- Battle of Ballymore-Eustace: Part of the Irish Rebellion
| Date | 24 May 1798 |
| Location | Ballymore Eustace, County Kildare |
| Result | British victory |

Belligerents
- Great Britain: Ireland

Commanders and leaders
- Captain Beevor: Unknown

Strength
- 80: 200

Casualties and losses
- 12 dead, 5 wounded: 50 dead, unknown wounded

= Battle of Ballymore-Eustace =

Battle during the Irish Rebellion of 1798

The Battle of Ballymore-Eustace was one of the events in the United Irish rebellion of 1798. It took place on 24 May 1798 after the stationing of the 9th Dragoons, and members of the Tyrone, Antrim and Armagh Militias at Ballymore in County Kildare near the Kildare-Wicklow border on 10 May. The town had been recently garrisoned by almost 200 soldiers and militia who had been sent to repress sedition in the area. The troops had been dispersed in billets among the populace as per counter-insurgency practice of "free-quarters" where responsibility for the provisioning and sheltering of militia was foisted onto the populace. During this time a quantity of arms were surrendered and letters of protection issued.

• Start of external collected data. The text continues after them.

/-- From every state that meets it, a step of any kind keeps the invariant: the buffers keep their sizes (R11, R50), every
element stays in 0 .. GFMASK (R100), STATUS stays one of its two values (R31). -/
def Obligations.EveryStepKeepsTheInvariant : Prop := ∀ s t : State, s.Inv → step s = .next t → t.Inv

/-- The parameter set is fixed for a machine (R8): no step changes it (log 2). -/
def Obligations.EveryStepKeepsTheParameters : Prop := ∀ s t : State, step s = .next t → t.params = s.params

/-- R41: a command leaves every buffer and register its row does not mark W as it was, and the host's state too; PK.GEN
writes PK only when the reduction succeeds. -/
def Obligations.CommandsWriteOnlyWhatTheTableSays : Prop :=
  ∀ (i : Instr) (s t : State), exec i s = .next t →
    (∀ sp, sp ∉ opcodeWrites i.opcode → ¬ (i.opcode = .pkGen ∧ sp = .pk ∧ t.fail = false) → Memory.same sp t.mem s.mem) ∧
      (opcodeWritesFr i.opcode = false → t.fr = s.fr) ∧ (opcodeWritesStatus i.opcode = false → t.status = s.status) ∧
      t.params = s.params ∧ t.pending = s.pending ∧ t.index = s.index ∧ t.replies = s.replies ∧ t.draws = s.draws

/-- R41, R45: what a command writes is a function of the buffers its row marks R alone: every buffer it writes is written
whole, so nothing of its former contents, nor of any other buffer or register, survives in it. -/
def Obligations.CommandsDependOnlyOnWhatTheyRead : Prop :=
  ∀ (i : Instr) (s s' : State), s.Inv → s'.Inv → s.params = s'.params →
    (∀ sp ∈ opcodeReads i.opcode, Memory.same sp s.mem s'.mem) →
    ∃ t t', exec i s = .next t ∧ exec i s' = .next t' ∧
      (∀ sp ∈ opcodeWrites i.opcode, Memory.same sp t.mem t'.mem) ∧
      (opcodeWritesFr i.opcode = true → t.fr = t'.fr) ∧ (opcodeWritesStatus i.opcode = true → t.status = t'.status) ∧
      (i.opcode = .pkGen → t.status = 0x00000000#32 → t.mem.pk = t'.mem.pk)

/-- R32: RED.RUN writes FAIL 0 when it completes all pivots and 1 when it raises NonSystematic, PK.GEN writes it through
its RED.RUN stage, reset writes 0, no other command writes it, and no command's behaviour depends on it. -/
def Obligations.FailIsWrittenByTheReductionOnly : Prop :=
  (∀ s : State, ∃ t, exec .redRun s = .next t ∧
      t.fail = !(reduce s.params s.mem.mat).ok) ∧
    (∀ s : State, ∃ t u, exec .redRun (matBuild (rootEval (supGen (skLoadg s)))) = .next u ∧ exec .pkGen s = .next t ∧
      t.fail = u.fail) ∧
    (State.reset.fail = false ∧ ∀ s : State, (resetUnit s).fail = false) ∧
    (∀ (i : Instr) (s : State), i ≠ .redRun → i ≠ .pkGen → ∃ t, exec i s = .next t ∧ t.status = s.status) ∧
    (∀ (i : Instr) (s : State) (v : Word), ∃ t, exec i s = .next t ∧
      exec i { s with status := v } = .next (if i = .redRun ∨ i = .pkGen then t else { t with status := v }))

/-- R22: FR is written by the three field commands with their result, by no other command, and no command reads it. -/
def Obligations.FieldResultRegisterIsWriteOnlyToCommands : Prop :=
  ∀ (i : Instr) (s : State) (v : Elem), ∃ t, exec i s = .next t ∧
    (opcodeWritesFr i.opcode = false → t.fr = s.fr) ∧
    exec i { s with fr := v } = .next (if opcodeWritesFr i.opcode = true then t else { t with fr := v })

/-! ## Field arithmetic (40_field_arithmetic.md) -/

/-- R105: the laws of gf_mul, for every valid FIELD_POLY. -/
def Obligations.FieldMultiplicationLaws : Prop :=
  ∀ (p : Params) (a b c : Elem), p.wellFormed = true → elemOk p a → elemOk p b → elemOk p c →
    gfMul p a b = gfMul p b a ∧ gfMul p (gfMul p a b) c = gfMul p a (gfMul p b c) ∧ gfMul p a 1 = a ∧ gfMul p a 0 = 0 ∧
      gfMul p a (b ^^^ c) = gfMul p a b ^^^ gfMul p a c ∧ (gfMul p a b = 0 → a = 0 ∨ b = 0)

/-- R104: the value of gf_mul is the unique representative of `a(x) * b(x) mod FIELD_POLY(x)`: it differs from the
carry-less product by a multiple of FIELD_POLY, it has no bit at or above GFBITS, and nothing else is such a value. -/
def Obligations.FieldProductIsTheUniqueResidue : Prop :=
  ∀ (p : Params) (a b : Elem), p.wellFormed = true → elemOk p a → elemOk p b →
    (∃ q, clmul p.gfbits a.toNat b.toNat = (gfMul p a b).toNat ^^^ clmul (p.gfbits + 1) q p.fieldPoly) ∧
      elemOk p (gfMul p a b) ∧
      ∀ r q, r < 2 ^ p.gfbits → clmul p.gfbits a.toNat b.toNat = r ^^^ clmul (p.gfbits + 1) q p.fieldPoly →
        r = (gfMul p a b).toNat

/-- R106: gf_inv is the unique inverse of a nonzero element and 0 at 0, which raises nothing. -/
def Obligations.FieldInverseIsTheUniqueInverse : Prop :=
  (∀ (p : Params) (a : Elem), p.wellFormed = true → elemOk p a → a ≠ 0 →
      elemOk p (gfInv p a) ∧ gfMul p a (gfInv p a) = 1 ∧ ∀ y, elemOk p y → gfMul p a y = 1 → y = gfInv p a) ∧
    (∀ p : Params, gfInv p 0 = 0) ∧ ∀ s : State, exec (.gfInv 0) s = .next { s with fr := 0 }

/-- R107: gf_inv is the power `2^GFBITS - 2`, the product of that many copies. At GFBITS = 1 the power of 0 is 1, so the
form needs two bits or more there. -/
def Obligations.FieldInverseIsThePower : Prop :=
  ∀ (p : Params) (a : Elem), p.wellFormed = true → 2 ≤ p.gfbits → elemOk p a → gfInv p a = gfPow p a (2 ^ p.gfbits - 2)

/-- R108: gf_bitrev reverses the low GFBITS bits and sets no other, is its own inverse, permutes the elements, and does
not depend on FIELD_POLY. -/
def Obligations.BitReversalIsAnInvolution : Prop :=
  ∀ p : Params, p.gfbits ≤ 13 →
    (∀ (a : Elem) (i : Nat), (gfBitrev p a).getLsbD i = (decide (i < p.gfbits) && a.getLsbD (p.gfbits - 1 - i))) ∧
      (∀ a : Elem, elemOk p a → elemOk p (gfBitrev p a) ∧ gfBitrev p (gfBitrev p a) = a) ∧
      (∀ b : Elem, elemOk p b → ∃ a, elemOk p a ∧ gfBitrev p a = b ∧ ∀ a', elemOk p a' → gfBitrev p a' = b → a' = a) ∧
      ∀ (f : Nat) (a : Elem), gfBitrev { p with fieldPoly := f } a = gfBitrev p a

/-- R110: GF.MUL writes FR with gf_mul of the masked operands and nothing else, with the rule's corner cases and its
example. The example assumes FIELD_POLY = 0x201B (x^13 + x^4 + x^3 + x + 1), which Params.hw has by log 1 (PRESUMED). -/
def Obligations.GfMulWritesTheProduct : Prop :=
  (∀ (s : State) (a b : BitVec 13), exec (.gfMul a b) s =
      .next { s with fr := gfMul s.params (a &&& s.params.gfmask) (b &&& s.params.gfmask) }) ∧
    (∀ (s : State) (a b : BitVec 13), s.params.wellFormed = true →
      ∃ r, exec (.gfMul a b) s = .next { s with fr := r } ∧ exec (.gfMul b a) s = .next { s with fr := r } ∧
        elemOk s.params r ∧ (a &&& s.params.gfmask = 0 ∨ b &&& s.params.gfmask = 0 → r = 0) ∧
        (a &&& s.params.gfmask = 1 → r = b &&& s.params.gfmask) ∧
        (b &&& s.params.gfmask = 1 → r = a &&& s.params.gfmask)) ∧
    (decode 0x12000002#32 = .ok (.gfMul 0x0002 0x1000) ∧
      ∀ s : State, s.params = Params.hw → exec (.gfMul 0x0002 0x1000) s = .next { s with fr := 0x001B })

/-- R111: GF.INV writes FR with gf_inv of the masked operand and nothing else, with the rule's corner cases and its
example. The example assumes FIELD_POLY = 0x201B (x^13 + x^4 + x^3 + x + 1), which Params.hw has by log 1 (PRESUMED). -/
def Obligations.GfInvWritesTheInverse : Prop :=
  (∀ (s : State) (a : BitVec 13), exec (.gfInv a) s =
      .next { s with fr := gfInv s.params (a &&& s.params.gfmask) }) ∧
    (∀ p : Params, p.wellFormed = true → gfInv p 0 = 0 ∧ gfInv p 1 = 1 ∧
      ∀ a : Elem, elemOk p a → gfInv p (gfInv p a) = a) ∧
    (decode 0x20000002#32 = .ok (.gfInv 0x0002) ∧
      ∀ s : State, s.params = Params.hw → exec (.gfInv 0x0002) s = .next { s with fr := 0x100D })

/-- R112: GF.BITREV writes FR with gf_bitrev of the masked operand and nothing else, with the rule's corner cases and its
example. -/
def Obligations.GfBitrevWritesTheReversal : Prop :=
  (∀ (s : State) (a : BitVec 13), exec (.gfBitrev a) s =
      .next { s with fr := gfBitrev s.params (a &&& s.params.gfmask) }) ∧
    (∀ p : Params, p.wellFormed = true → gfBitrev p 0 = 0 ∧ gfBitrev p p.gfmask = p.gfmask ∧
      (gfBitrev p 1).toNat = 2 ^ (p.gfbits - 1) ∧
      ∀ a : Elem, elemOk p a → (∀ i, i < p.gfbits → a.getLsbD i = a.getLsbD (p.gfbits - 1 - i)) → gfBitrev p a = a) ∧
    (decode 0x30001234#32 = .ok (.gfBitrev 0x1234) ∧
      ∀ s : State, s.params = Params.hw → exec (.gfBitrev 0x1234) s = .next { s with fr := 0x0589 })

/-! ## Coefficient load and evaluation (42_goppa_evaluator.md) -/

/-- R142 (with R51, R141): SK.LOADG writes G, and nothing else, with the SYS_T little-endian coefficients masked to
GFBITS bits and the leading 1; with the rule's example. -/
def Obligations.SkLoadgLoadsTheCoefficients : Prop :=
  ∀ s : State, s.Inv → ∃ g, exec .skLoadg s = .next { s with mem := { s.mem with g := g } } ∧
    g.length = s.params.sysT + 1 ∧ cell g s.params.sysT = 1 ∧
    (∀ i, i < s.params.sysT →
      (cell g i).toNat =
        ((cell s.mem.sk (2 * i)).toNat + 2 ^ 8 * (cell s.mem.sk (2 * i + 1)).toNat) % 2 ^ s.params.gfbits) ∧
    (s.params = Params.t16 → s.mem.sk = [0xF1, 0xFF, 0x23, 0xA0] → g = [0x1, 0x3, 0x1])

/-- R144: gf_eval is the value of the polynomial: the sum of `G[k] * a^k` for `k` in 0..SYS_T+1. -/
def Obligations.HornerEvaluatesThePolynomial : Prop :=
  ∀ (p : Params) (g : List Elem) (a : Elem), p.wellFormed = true → (∀ x ∈ g, elemOk p x) → elemOk p a →
    gfEval p g a = loopUp (p.sysT + 1) (fun k r => r ^^^ gfMul p (cell g k) (gfPow p a k)) 0

/-- R146 (with R145): ROOT.EVAL writes INV, and nothing else, with `gf_inv(gf_eval(G, L[i]))`; at `L[i] = 0` the
polynomial's value is `G[0]`, at `L[i] = 1` the exclusive or of all coefficients, and a root gives 0; with the rule's
example. -/
def Obligations.RootEvalWritesTheReciprocals : Prop :=
  (∀ s : State, s.Inv → ∃ inv, exec .rootEval s = .next { s with mem := { s.mem with inv := inv } } ∧
      inv.length = s.params.sysN ∧
      ∀ i, i < s.params.sysN →
        cell inv i = gfInv s.params (gfEval s.params s.mem.g (cell s.mem.l i)) ∧
        (cell s.mem.l i = 0 → gfEval s.params s.mem.g (cell s.mem.l i) = cell s.mem.g 0) ∧
        (cell s.mem.l i = 1 → gfEval s.params s.mem.g (cell s.mem.l i) =
          loopUp (s.params.sysT + 1) (fun k r => r ^^^ cell s.mem.g k) 0) ∧
        (gfEval s.params s.mem.g (cell s.mem.l i) = 0 → cell inv i = 0)) ∧
    gfEval Params.t16 [0x1, 0x3, 0x1] 0x6 = 0xC ∧ gfInv Params.t16 0xC = 0xA

/-- R147: a root of the polynomial at position `i` raises nothing, gives `INV[i] = 0`, and makes bit column `i` zero in
every row after MAT.BUILD. -/
def Obligations.RootGivesAZeroColumn : Prop :=
  ∀ (s : State) (i : Nat), s.Inv → i < s.params.sysN → gfEval s.params s.mem.g (cell s.mem.l i) = 0 →
    ∃ t u, exec .rootEval s = .next t ∧ t.status = s.status ∧ cell t.mem.inv i = 0 ∧
      exec .matBuild t = .next u ∧ ∀ r, r < s.params.pkNrows → matBit s.params u.mem.mat r i = false

/-- R148: a root at a position below PK_NROWS makes the reduction fail; one at or above PK_NROWS need not: there is a
state with such a root, reached through the same stages, on which the reduction succeeds. -/
def Obligations.RootBelowTheRowCountFails : Prop :=
  (∀ (s : State) (i : Nat), s.Inv → i < s.params.pkNrows → gfEval s.params s.mem.g (cell s.mem.l i) = 0 →
      ∃ t u v, exec .rootEval s = .next t ∧ exec .matBuild t = .next u ∧ exec .redRun u = .next v ∧
        v.status = 0xFFFFFFFF#32) ∧
    ∃ (s : State) (i : Nat), s.Inv ∧ s.params.pkNrows ≤ i ∧ i < s.params.sysN ∧
      gfEval s.params s.mem.g (cell s.mem.l i) = 0 ∧
      ∃ t u v, exec .rootEval s = .next t ∧ exec .matBuild t = .next u ∧ exec .redRun u = .next v ∧
        v.status = 0x00000000#32

/-! ## Support generation (41_support_generator.md) -/

/-- R126 (with R122 to R125): SUP.GEN sorts the composite keys, overwrites PERM with the low GFBITS bits of the sorted
keys and L with the bit-reversed entries of PERM, and writes nothing else. Keys are written as numbers: seed word times
2^31 plus index. -/
def Obligations.SupGenSortsTheCompositeKeys : Prop :=
  ∀ s : State, s.Inv → ∃ perm l, exec .supGen s = .next { s with mem := { s.mem with perm := perm, l := l } } ∧
    perm.length = s.params.permLen ∧ l.length = s.params.sysN ∧
    ∃ skey : List Nat,
      skey.Perm ((List.range s.params.permLen).map fun i => (cell s.mem.perm i).toNat * 2 ^ 31 + i) ∧
      skey.Pairwise (· < ·) ∧
      (∀ r, r < s.params.permLen → (cell perm r).toNat = skey.getD r 0 % 2 ^ s.params.gfbits) ∧
      ∀ i, i < s.params.sysN → cell l i = gfBitrev s.params ((cell perm i).setWidth 13)

/-- R127: PERM after SUP.GEN is a permutation of 0 .. PERM_LEN-1 for every seed, in the order "seed word ascending, then
index ascending"; equal seed words leave `PERM[r] = r`. -/
def Obligations.SupGenGivesAPermutation : Prop :=
  ∀ s : State, s.Inv → ∃ t, exec .supGen s = .next t ∧
    (t.mem.perm.map BitVec.toNat).Perm (List.range s.params.permLen) ∧
    (∀ r1 r2, r1 < r2 → r2 < s.params.permLen →
      (cell s.mem.perm (cell t.mem.perm r1).toNat).toNat < (cell s.mem.perm (cell t.mem.perm r2).toNat).toNat ∨
        ((cell s.mem.perm (cell t.mem.perm r1).toNat).toNat = (cell s.mem.perm (cell t.mem.perm r2).toNat).toNat ∧
          (cell t.mem.perm r1).toNat < (cell t.mem.perm r2).toNat)) ∧
    ((∀ i, i < s.params.permLen → cell s.mem.perm i = cell s.mem.perm 0) →
      ∀ r, r < s.params.permLen → (cell t.mem.perm r).toNat = r)

/-- R128: after SUP.GEN the entries of L are pairwise distinct, for every seed; when SYS_N = 2^GFBITS they are all the
field's elements. -/
def Obligations.SupportIsDuplicateFree : Prop :=
  ∀ s : State, s.Inv → ∃ t, exec .supGen s = .next t ∧ t.mem.l.Nodup ∧
    (s.params.sysN = 2 ^ s.params.gfbits → (t.mem.l.map BitVec.toNat).Perm (List.range (2 ^ s.params.gfbits)))

/-- R131: a second SUP.GEN without a new seed is legal and leaves the inverse permutation, and L is recomputed from it. -/
def Obligations.SecondSupGenInvertsThePermutation : Prop :=
  ∀ s : State, s.Inv → ∃ t u, exec .supGen s = .next t ∧ exec .supGen t = .next u ∧
    (∀ i, i < s.params.permLen → (cell u.mem.perm (cell t.mem.perm i).toNat).toNat = i) ∧
    ∀ i, i < s.params.sysN → cell u.mem.l i = gfBitrev s.params ((cell u.mem.perm i).setWidth 13)

/-! ## Matrix building (43_matrix_builder.md) -/

/-- R166 (with R162, R164, R165): MAT.BUILD writes MAT and INV and nothing else; bit `k` of layer `i` at column `n` is bit
`k` of `inv0[n] * L[n]^i`, INV during layer `i` is `inv0[n] * L[n]^i`, and at the end `inv0[n] * L[n]^SYS_T`. -/
def Obligations.MatBuildClosedForm : Prop :=
  ∀ s : State, s.Inv → ∃ mat inv, exec .matBuild s = .next { s with mem := { s.mem with mat := mat, inv := inv } } ∧
    mat.length = s.params.pkNrows * s.params.rowBytes ∧ inv.length = s.params.sysN ∧
    (∀ i k n, i < s.params.sysT → k < s.params.gfbits → n < s.params.sysN →
      matBit s.params mat (i * s.params.gfbits + k) n =
        (gfMul s.params (cell s.mem.inv n) (gfPow s.params (cell s.mem.l n) i)).getLsbD k) ∧
    (∀ i n, i ≤ s.params.sysT → n < s.params.sysN →
      cell (buildLayers s.params s.mem.l i (s.mem.mat, s.mem.inv)).2 n =
        gfMul s.params (cell s.mem.inv n) (gfPow s.params (cell s.mem.l n) i)) ∧
    ∀ n, n < s.params.sysN →
      cell inv n = gfMul s.params (cell s.mem.inv n) (gfPow s.params (cell s.mem.l n) s.params.sysT)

On 23 May 120 soldiers were recalled, leaving a garrison of around 80 men. At around 1 a.m. on 24 May, the rebel force of approx. 200 attacked the town. As in the attacks on Naas and Prosperous, the rebels sought to surprise and overwhelm the garrison by coordinated attacks before it could react and rally against them. The houses containing troops of the 9th Dragoons and the Tyrone Militia were to be attacked simultaneously.

However, the attack on garrison headquarters was miscarried due to lack of coordination and numbers so that the building became a rallying point for the Government troops. Captain Beevor was attacked in his own bedchamber by two rebels. Lieutenant Parkinson and some dragoons came to his aid and both rebels were slain. Other isolated billets were attacked but some units managed to cut themselves free and fight their way through the streets to the headquarters. A number of properties, including the Protestant church, were set on fire.

For two hours, the rebels attacked the strongpoint but without artillery, were unable to take the building and lost many men in the process. The momentum had by now slipped away from the rebels and they drew off their attack leaving behind around 50 dead but at a cost to the garrison of at least 12 dead and 5 wounded.

The battle led directly to the Dunlavin Green massacre , in which fears of a possible rebel attack on the garrison at nearby Dunlavin led to the summary execution of rebel prisoners.